Au-delà de cela, le test de Turing se concentre particulièrement sur la cognition humaine. Si la cognition de l’IA diffère de la cognition humaine, un interrogateur expert sera en mesure de trouver une tâche pour laquelle les performances des IA et des humains diffèrent.
Concernant ce problème, Turing a écrit : « Cette objection est très forte, mais au moins nous pouvons dire que si, néanmoins, une machine peut être construite pour jouer au jeu de l’imitation de manière satisfaisante, nous n’avons pas besoin d’être troublés par cette objection. »
En d’autres termes, même si réussir le test de Turing constitue une bonne preuve qu’un système est intelligent, l’échec ne constitue pas une bonne preuve qu’un système n’est « pas » intelligent.
De plus, le test n’est pas une bonne mesure pour savoir si les IA sont conscientes, si elles peuvent ressentir de la douleur et du plaisir, ou si elles ont une signification morale. Selon de nombreux spécialistes des sciences cognitives, la conscience implique un ensemble particulier de capacités mentales, notamment une mémoire de travail, des pensées d’ordre supérieur et la capacité de percevoir son environnement et de modéliser la façon dont son corps se déplace autour de celui-ci.
Le test de Turing ne répond pas à la question de savoir si les systèmes d’IA possèdent ou non ces capacités.

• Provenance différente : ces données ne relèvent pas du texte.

-- ==== Sys2Proof/Machine/Run.lean ====
section
/-! DEFINITION. Runs: of commands at the transaction level (`run` of rule R72), of the pseudo-command CHUNK (R66), and of steps at the
ports. -/

namespace Sys2Proof.Machine

/-- The commands one after another, each on the state the last left, stopping at the first stop (R72). -/
def execAll : List Instr → State → Host.Outcome State Fault Refusal
  | [], s => .next s
  | i :: is, s =>
    match exec i s with
    | .next t => execAll is t
    | .fault f => .fault f
    | .refused r => .refused r

/-- `CHUNK b0 ... bn-1`: one PUSH per byte, then END (R66, R73). -/
def chunk (bs : List Byte) : List Instr := bs.map Instr.push ++ [.endChunk]

/-- One CHUNK after another. -/
def chunks (bss : List (List Byte)) : List Instr := bss.flatMap chunk

/-- `k` steps, stopping at the first stop. -/
def stepN : Nat → State → Host.Outcome State Fault Refusal
  | 0, s => .next s
  | k + 1, s =>
    match step s with
    | .next t => stepN k t
    | .fault f => .fault f
    | .refused r => .refused r

end Sys2Proof.Machine
end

Les capacités croissantes de l’IA
Le test de Turing repose sur une certaine logique. Autrement dit : les humains sont intelligents, donc tout ce qui peut imiter efficacement les humains est susceptible d’être intelligent.
Mais cette idée ne nous dit rien sur la nature de l’intelligence. Une autre façon de mesurer l’intelligence de l’IA consiste à réfléchir de manière plus critique à ce qu’est l’intelligence.
Il n’existe actuellement aucun test unique permettant de mesurer avec autorité l’intelligence artificielle ou humaine.
Au niveau le plus large, nous pouvons considérer l’intelligence comme la capacité d’atteindre une série d’objectifs dans différents environnements. Les systèmes plus intelligents sont ceux qui peuvent atteindre un plus large éventail d’objectifs dans un plus large éventail d’environnements.
En tant que tel, la meilleure façon de suivre les progrès dans la conception de systèmes d’IA à usage général est d’évaluer leurs performances sur diverses tâches. Les chercheurs en apprentissage automatique ont développé une série de critères pour y parvenir.
Par exemple, GPT-4 a été capable de répondre correctement à 86 % des questions de compréhension linguistique multitâche massive, une référence mesurant les performances aux tests à choix multiples dans une gamme de matières académiques de niveau universitaire.
Il a également obtenu des résultats favorables dans AgentBench, un outil qui peut mesurer la capacité d’un grand modèle de langage à se comporter comme un agent, par exemple en naviguant sur le Web, en achetant des produits en ligne et en participant à des jeux.
Le test de Turing est-il toujours d’actualité ?
Le test de Turing est une mesure d’imitation, c’est-à-dire de la capacité de l’IA à simuler le comportement humain. Les grands modèles de langage sont des imitateurs experts, ce qui se reflète désormais dans leur capacité à réussir le test de Turing. Mais l’intelligence n’est pas la même chose que l’imitation.
Il existe autant de types d’intelligence que d’objectifs à atteindre. La meilleure façon de comprendre l’intelligence de l’IA est de suivre ses progrès dans le développement d’une série de capacités importantes.
Dans le même temps, il est important de ne pas continuer à « changer les objectifs » lorsqu’il s’agit de savoir si l’IA est intelligente. Étant donné que les capacités de l’IA s’améliorent rapidement, les critiques de l’idée de l’intelligence artificielle découvrent constamment de nouvelles tâches que les systèmes d’IA peuvent avoir du mal à accomplir, pour ensuite découvrir qu’ils ont franchi un nouvel obstacle.
Dans ce contexte, la question pertinente n’est pas de savoir si les systèmes d’IA sont intelligents, mais plus précisément de quels « types » d’intelligence ils peuvent disposer.